Все права на текст принадлежат автору: Иван Захарович Акимов.
Это короткий фрагмент для ознакомления с книгой.
Шахтерская стрелковаяИван Захарович Акимов

Иван Акимов ШАХТЕРСКАЯ СТРЕЛКОВАЯ

На границе

— Война…

Это слово произносят шепотом, с оглядкой, низко наклонясь к уху соседа: люди пока не привыкли к тому, что мирная жизнь кончилась. Как же так? Ведь еще вчера безмятежно голубело июньское небо, тяжелели колосья пшеницы, обещая богатый урожай. Кто теперь будет собирать его? Вместо тракторов — танки…

В хмурой задумчивости огляделся политрук Дубров. Пыль, со всех сторон пыль. За густой пыльной завесой укрылось солнце, еле проглядывает сквозь нее. И трава пожухла, свалялась в клочья. До чего же пахнет бензином! Сколько машин прошло сегодня по этой дороге? Все туда, к границе, где горсточка пограничников отбивает атаки фашистов.

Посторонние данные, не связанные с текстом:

-- ==== Sys2Proof/Decode.lean ====
section
/-! DEFINITION. The decoder of spec/30_encoding.md R101, R102, total on any word and any bytes and
rejecting by name, and after it the encoder. -/

namespace Sys2Proof

/-- Why a word or a string of bytes is no command (R104). -/
inductive DecodeError where
  /-- some bit of 31:8 is set (R100, R104) -/
  | zeroFieldSet
  /-- the opcode is `0x0A .. 0x0E` or `0x10 .. 0xFF` (R104) -/
  | reservedOpcode
  /-- not four bytes: there is one command length, 32 bits (R100, R105) -/
  | wrongLength
  deriving DecidableEq, Repr

/-- The opcode map of R102; `none` is a reserved opcode (R104). -/
def decodeOp (op : BitVec 8) : Option Instr :=
  match op.toNat with
  | 0x00 => some .nop
  | 0x01 => some .init
  | 0x02 => some .ftq
  | 0x03 => some .nnz
  | 0x04 => some .ft
  | 0x05 => some .l1s
  | 0x06 => some .l1d
  | 0x07 => some .l2
  | 0x08 => some .l3
  | 0x09 => some .eval
  | 0x0F => some .srst
  | _ => none

/-- Decoding of a command word (R101). -/
def decode (w : Word) : Except DecodeError Instr :=
  if WellFormed.zeroField w then
    match decodeOp (WellFormed.op w) with
    | some i => .ok i
    | none => .error .reservedOpcode
  else .error .zeroFieldSet

/-- The command word of four bytes, the least significant one first (R64, R100). -/
def wordOfBytes (b0 b1 b2 b3 : Byte) : Word := b3 ++ b2 ++ b1 ++ b0

/-- Decoding of the bytes of a command word as the host space lays them out (R64, R100). -/
def decodeBytes : List Byte → Except DecodeError Instr
  | [b0, b1, b2, b3] => decode (wordOfBytes b0 b1 b2 b3)
  | _ => .error .wrongLength

/-- The bytes of a word, the least significant one first (R64). -/
def bytesOfWord (w : Word) : List Byte :=
  [w.extractLsb' 0 8, w.extractLsb' 8 8, w.extractLsb' 16 8, w.extractLsb' 24 8]

/-- What the decoder reads from a row's bits, numbered as spec/opcode_table.json numbers them (bit 0
the least significant bit of the first word); every bit above `nbits` is 0. -/
def decodeTableWord (nbits w : Nat) : Option Instr :=
  match decodeBytes (bytesOfWord (BitVec.ofNat 32 (w % 2 ^ nbits))) with
  | .ok i => some i
  | .error _ => none

/-- The opcode of a command (R102). -/
def opcode : Instr → BitVec 8
  | .nop  => 0x00#8
  | .init => 0x01#8
  | .ftq  => 0x02#8
  | .nnz  => 0x03#8
  | .ft   => 0x04#8
  | .l1s  => 0x05#8
  | .l1d  => 0x06#8
  | .l2   => 0x07#8
  | .l3   => 0x08#8
  | .eval => 0x09#8
  | .srst => 0x0F#8

/-- The command word of a command (R100): `ZERO` = 0 above the opcode. -/
def encode (i : Instr) : Word := 0#24 ++ opcode i

/-- The low four bits of a command's word, which acceptance puts into `STATUS.CUR` (R36, R238). -/
def curOf (i : Instr) : BitVec 4 := (encode i).extractLsb' 0 4

end Sys2Proof
end

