-- ==== Sys2Proof/Machine/Housekeeping.lean ====
section
/-! DEFINITION. NOP, INIT and SRST (spec/41_init_lut.md R150 to R155). -/

namespace Sys2Proof.Machine

/-- The meaning of NOP (R150). -/
def execNop (s : State) : Result := command .nop State.needsNothing State.complete s

/-- The index of the lowest set bit of an 8-bit number. -/
def lowestBit (r : Nat) : Nat := ((List.range 8).find? r.testBit).getD 0

/-- The positions of the set bits of `r`, by extracting and clearing the lowest one again and again
(R151); `fuel` bounds the number of extractions. -/
def extractBits : Nat → Nat → List Nat
  | 0, _ => []
  | fuel + 1, r =>
    if r = 0 then [] else lowestBit r :: extractBits fuel (r - 2 ^ lowestBit r)

/-- The sequence of table entry `m` (R151): an 8-bit number has at most eight set bits. -/
def tableEntry (m : Nat) : List Nat := extractBits 8 m

/-- The eight stored elements of table entry `m`: the sequence, then padding 0 (R153). -/
def tableElems (m : Nat) : List Half :=
  (List.range 8).map fun e => BitVec.ofNat 16 ((tableEntry m).getD e 0)

/-- The table's elements in storage order: entry 0 first, element 0 first (R34, R70). -/
def tableContents : List Half := (List.range 256).flatMap tableElems

/-- The effect of INIT (R151). -/
def finishInit (s : State) : State :=
  ((s.writeHalves Region.lut.base tableContents).setStatus s.status.withLutValid).complete

/-- The meaning of INIT (R151). -/
def execInit (s : State) : Result := command .init State.needsNothing finishInit s

/-- The effect of SRST (R154): the control registers return to their reset values, then `DONE = 1` and
`CUR = 0xF`. The buffers keep their contents, but for the elements of `NNZ`, which become unspecified
(R46, U4). -/
def finishSrst (s : State) : State :=
  ((((s.forgetAll (bufferWrites .srst)).setStatus Status.afterSrst).setErrinfo 0#32).setCount
    0#32).setScore 0#32

/-- The meaning of SRST (R154), the only command accepted in the error state (R242). -/
def execSrst (s : State) : Result := .next (if s.status.busy then finishSrst s else s.acceptSrst)

end Sys2Proof.Machine
end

Спешит на помощь им 218-я стрелковая дивизия. Мчится 135-й танковый полк, следом катятся грузовики с пехотой. Мощные тягачи тянут на прицепах горластые гаубицы 663-го артиллерийского полка.

Разделилась на две части громадная колонна. В одной из них Дубров — представитель редакции дивизионной газеты. Он-то уже не раз бывал в переплетах на границе. Но рядом с ним в кузове полуторки, ревущей и вздрагивающей на ухабах, молодые солдаты, которые пороха не нюхали. Им предстоит увидеть врага в лицо.

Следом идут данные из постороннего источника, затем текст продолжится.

-- ==== Sys2Proof/Certificates/Slice0/Obligations.lean ====
section
/-! DEFINITION. The statements for the provers, from the numbered rules of spec/. A statement whose
docstring names no rule as stated rests on sections of the spec or on a choice of the model's. -/

open Sys2Proof Sys2Proof.Machine

/-! ### Decoding (30_encoding.md) -/

/-- The decoding lines of 95_test_vectors.md section 2.9: words written out from the opcode map. -/
def Obligations.DecodeMatchesVectors : Prop :=
  decode 0x00000000#32 = .ok .nop ∧ decode 0x00000001#32 = .ok .init ∧
  decode 0x00000002#32 = .ok .ftq ∧ decode 0x00000003#32 = .ok .nnz ∧
  decode 0x00000005#32 = .ok .l1s ∧ decode 0x00000007#32 = .ok .l2 ∧
  decode 0x00000008#32 = .ok .l3 ∧ decode 0x00000009#32 = .ok .eval ∧
  decode 0x0000000F#32 = .ok .srst ∧
  decode 0x0000000A#32 = .error .reservedOpcode ∧ decode 0x0000000E#32 = .error .reservedOpcode ∧
  decode 0x00000010#32 = .error .reservedOpcode ∧ decode 0x000000FF#32 = .error .reservedOpcode ∧
  decode 0x00000109#32 = .error .zeroFieldSet ∧ decode 0x80000001#32 = .error .zeroFieldSet ∧
  decode 0xFFFFFFFF#32 = .error .zeroFieldSet

/-- R101: a word selects a command exactly when it equals the command's word, and every other word
is illegal. -/
def Obligations.DecodeSelectsExactWord : Prop :=
  (∀ (w : Word) (i : Instr), decode w = .ok i ↔ w = encode i) ∧
  ∀ w : Word, (∀ i, w ≠ encode i) → ∃ e, decode w = .error e

/-! ### Reset (10_state.md section 7, 70_reset_and_hazards.md) -/

/-- The control registers and outputs right after reset (section 7 of 10_state.md). That `req_ready` is 1
then, with no request, is the model's choice (notes/assumptions/20.md). -/
def Obligations.ResetControlState : Prop :=
  State.reset.status.word = 0#32 ∧ State.reset.errinfo = 0#32 ∧ State.reset.nnzCount = 0#32 ∧
  State.reset.score = 0#32 ∧ State.reset.outputs.busy = false ∧ State.reset.outputs.done = false ∧
  State.reset.outputs.err = false ∧ State.reset.outputs.reqReady = true

/-- Reset (section 1 of 70_reset_and_hazards.md) takes effect whatever the block is doing; while `rst_n` is low no request is taken
and none is answered; when it is high again the control registers are 0. A transaction is one step
of the model, so none is ever outstanding (notes/assumptions/12.md); `req_ready` is 1 whenever `rst_n` is
high (notes/assumptions/20.md). -/
def Obligations.HardwareResetFromAnyState : Prop :=
  (∀ s, s.nextMove .assertReset →
    ∃ t, step s = .next t ∧ t.status.word = 0#32 ∧ t.errinfo = 0#32 ∧ t.nnzCount = 0#32 ∧
      t.score = 0#32 ∧ t.inReset = true ∧ t.outputs.reqReady = false ∧ t.response = none ∧
      t.schedule = s.schedule.tail) ∧
  (∀ s r, s.inReset = true → s.nextMove (.host r) → step s = .next s.taken) ∧
  ∀ s, s.inReset = true → s.nextMove .releaseReset →
    ∃ t, step s = .next t ∧ t.outputs.reqReady = true ∧ t.status = s.status ∧ t.errinfo = s.errinfo ∧
      t.nnzCount = s.nnzCount ∧ t.score = s.score ∧ ∀ a, t.byteAt a = s.byteAt a

/-! ### A step (00_scope.md R16, 60_exceptions.md section 3) -/

/-- A write of a command's word to `CMD`, which the port allows, runs the decoded command, after the
response has been put on the port. -/
def Obligations.CommandWriteRunsDecoded : Prop :=
  ∀ (s : State) (w : Word) (i : Instr), s.nextMove (.host (cmdWrite w)) → s.inReset = false →
    s.status.busy = false → (s.status.err = false ∨ i = .srst) → decode w = .ok i →
    step s = exec i (s.taken.respond (.ok 0#32))

/-- The sequencer's step runs the command in flight; without one it changes nothing but the port. -/
def Obligations.SequencerStepRunsCommandInFlight : Prop :=
  (∀ (s : State) (i : Instr), s.sequencerNext → s.runs i → step s = exec i s.taken) ∧
  ∀ s : State, s.sequencerNext → s.status.busy = false → step s = .next s.taken

/-- An accepted command completes (section 3 of 60_exceptions.md) in one step, with `DONE` or in the error entry. -/
def Obligations.CompletionEndsRun : Prop :=
  ∀ (s : State) (i : Instr), s.sequencerNext → s.runs i →
    ∃ t, step s = .next t ∧ t.status.busy = false ∧
      ((t.status.done = true ∧ t.status.err = false) ∨
        (t.status.done = false ∧ t.status.err = true ∧
          (t.status.errcode = 4#4 ∨ t.status.errcode = 5#4)))

/-- R238, R231, R232, R233: acceptance and the order of its checks, for a write of any word to `CMD`.
What SRST clears at its acceptance in the error state is the model's reading (notes/assumptions/6.md) and
is left to `SrstAcceptedInErrorState`. -/
def Obligations.AcceptanceOrder : Prop :=
  ∀ (s : State) (w : Word), s.nextMove (.host (cmdWrite w)) → s.inReset = false →
    if s.status.busy = true then
      step s = .next { s.taken with response := some { rdata := 0#32, err := true } }
    else if s.status.err = true ∧ w ≠ 0x0000000F#32 then
      step s = .next { s.taken with response := some { rdata := 0#32, err := true } }
    else if ¬(w.toNat ≤ 9 ∨ w = 0x0000000F#32) then
      step s = .next { s.taken with
        response := some { rdata := 0#32, err := false }
        status := { s.status with err := true, errcode := 1#4, done := false, busy := false }
        errinfo := w }
    else if (w = encode .nnz ∨ w = encode .ft ∨ w = encode .eval) ∧ s.status.lutValid = false then
      step s = .next { s.taken with
        response := some { rdata := 0#32, err := false }
        status := { s.status with err := true, errcode := 2#4, done := false, busy := false }
        errinfo := w }
    else if w = encode .l1s ∧ s.status.nnzFresh = false then
      step s = .next { s.taken with
        response := some { rdata := 0#32, err := false }
        status := { s.status with err := true, errcode := 3#4, done := false, busy := false }
        errinfo := w }
    else if s.status.err = false ∧ w ≠ 0x0000000F#32 then
      step s = .next { s.taken with
        response := some { rdata := 0#32, err := false }
        status := { s.status with busy := true, done := false, cur := w.extractLsb' 0 4 } }
    else
      ∃ t, step s = .next t ∧ t.response = some { rdata := 0#32, err := false } ∧
        t.status.busy = true ∧ t.status.done = false ∧ t.status.cur = w.extractLsb' 0 4 ∧
        ∀ a, t.byteAt a = s.byteAt a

А пока они с откровенным любопытством разглядывают Дуброва, подталкивают один другого локтями, о чем-то тихо совещаются между собой. Потом самый энергичный достает из кармана трехрублевку, и все тянутся к нему.

— Покажи-ка, Володя!

Володя чуть не перед каждым вертит трехрублевкой, озорные глаза его скользят по лицу Дуброва.

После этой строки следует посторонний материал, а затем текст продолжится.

/-- Zero activations give the empty list. -/
theorem nnzStage_zero {rs : List Region} {s : State} (h : ZeroOutside rs s) (hn : .nnz ∈ rs)
    (ha : .act ∉ rs) : ZeroOutside rs (nnzStage s) ∧ (nnzStage s).nnzList = [] := by
  have hz : ∀ g < 512, groupNonzero s g = false := by
    intro g hg
    have : s.actw g = 0#32 := by
      refine read32_zero h (by simp only [Region.base]; omega) (by simp only [Region.base]; omega) fun r hr => ?_
      have hne : r ≠ .act := fun e => ha (e ▸ hr)
      cases r <;> simp only [Region.base, Region.bytes] <;> first | omega | exact absurd rfl hne
    rw [groupNonzero, this]
    rfl
  have he : encoderOutput s = [] := by
    refine List.flatMap_eq_nil_iff.2 fun sl hsl => ?_
    have hsl : sl < 64 := by simpa using hsl
    have hm : sliceMask s sl = 0 := by
      rw [sliceMask, map_range_eq_replicate 8 _ 0 fun k hk => by rw [hz _ (by omega)]; rfl]
      rfl
    rw [sliceIndices, hm]
    rfl
  refine ⟨fun a h1 h2 h3 => ?_, by rw [nnzStage_nnzList, he]; rfl⟩
  rw [nnzStage_byteAt_out s a (h3 _ hn)]
  exact h a h1 h2 h3

theorem l1Stage_zero {rs : List Region} {s : State} (h : ZeroOutside rs s) (hb : .l1b ∉ rs) :
    ∃ t, l1Stage s [] = .ok t ∧ ZeroOutside rs t := by
  have hp : ∀ j < 16, l1Pre s [] j = F32.zero := by
    intro j hj
    rw [l1Pre, State.l1b, elem_zero h rfl rfl (by simp only [Region.bytes]; omega) hb]
    show F32.fma (F32.ofInt 0) _ _ = _
    decide +kernel
  have z1 := zeroOutside_writeBytes h Region.l1acc.base
    (((List.range 16).map fun j => BitVec.ofInt 32 (l1Sum s [] j)).flatMap bytesOfWord)
    (by rw [map_range_eq_replicate 16 (fun j => BitVec.ofInt 32 (l1Sum s [] j)) 0#32 fun j _ => rfl]
        decide)
  have z2 := zeroOutside_writeBytes z1 Region.l1out.base ((List.replicate 16 0#32).flatMap bytesOfWord)
    (by decide)
  have e : activate 0x100 0 (List.replicate 16 F32.zero) = .ok (List.replicate 16 0#32) := by
    decide +kernel
  refine ⟨_, ?_, z2⟩
  rw [l1Stage, Config.l2Size_eq, map_range_eq_replicate 16 _ F32.zero hp, e]
  rfl

/-- Over zero inputs and weights a lane of L2 keeps its bias where a zero product does. -/
theorem l2Pre_of_zero {rs : List Region} {s : State} (h : ZeroOutside rs s) (ho : .l1out ∉ rs)
    (hw : .l2w ∉ rs) {j : Nat} (hj : j < 32) (hx : F32.fma F32.zero F32.zero (s.l2b j) = s.l2b j) :
    l2Pre s j = s.l2b j := by
  refine fold_zero hx _ (fun i hi => ?_) fun i hi => ?_
  · have hi : i < 16 := by simpa using hi
    exact elem_zero h rfl rfl (by simp only [Region.bytes]; omega) ho
  · have hi : i < 16 := by simpa using hi
    show F32.unpack (s.read32 _) = _
    rw [elem_zero h rfl rfl (by simp only [Region.bytes]; omega) hw]
    rfl

theorem l2b_zero {rs : List Region} {s : State} (h : ZeroOutside rs s) (hb : .l2b ∉ rs) {j : Nat}
    (hj : j < 32) : s.l2b j = F32.zero := by
  rw [State.l2b, elem_zero h rfl rfl (by simp only [Region.bytes]; omega) hb]
  rfl

theorem l2Stage_zero {rs : List Region} {s : State} (h : ZeroOutside rs s) (ho : .l1out ∉ rs)
    (hw : .l2w ∉ rs) (hb : .l2b ∉ rs) : ∃ t, l2Stage s = .ok t ∧ ZeroOutside rs t := by
  have hp : ∀ j < 32, l2Pre s j = F32.zero := by
    intro j hj
    have := l2b_zero h hb hj
    rw [l2Pre_of_zero h ho hw hj (by rw [this]; exact fma_zero_zero), this]
  have z := zeroOutside_writeBytes h Region.l2out.base ((List.replicate 32 0#32).flatMap bytesOfWord)
    (by decide)
  have e : activate 0x200 0 (List.replicate 32 F32.zero) = .ok (List.replicate 32 0#32) := by
    decide +kernel
  refine ⟨_, ?_, z⟩
  rw [l2Stage, Config.l3Size_eq, map_range_eq_replicate 32 _ F32.zero hp, e]
  rfl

— Похож, — авторитетно заявляет он.

Ну, конечно, опять это сходство с красноармейцем, изображенным на трехрублевой кредитке художником Дубасовым. Вечно с ним сравнивают. В первый же год появления кредитки с таким рисунком пограничники стали осаждать Дуброва:

— Признайтесь, с вас рисовали?

— Да вы что, ребята! — отбивался он. — Просто случайность.

Сам же чувствовал себя как-то странно. Смотрел на рисунок, будто на собственный портрет. Копия! Даже губы точь-в-точь, как у него, в узелок собраны.

Да… Где-то теперь те ребята? Живы ли? Первыми на себя вражеский удар приняли… А были так же молоды, как эти, с которыми едет он.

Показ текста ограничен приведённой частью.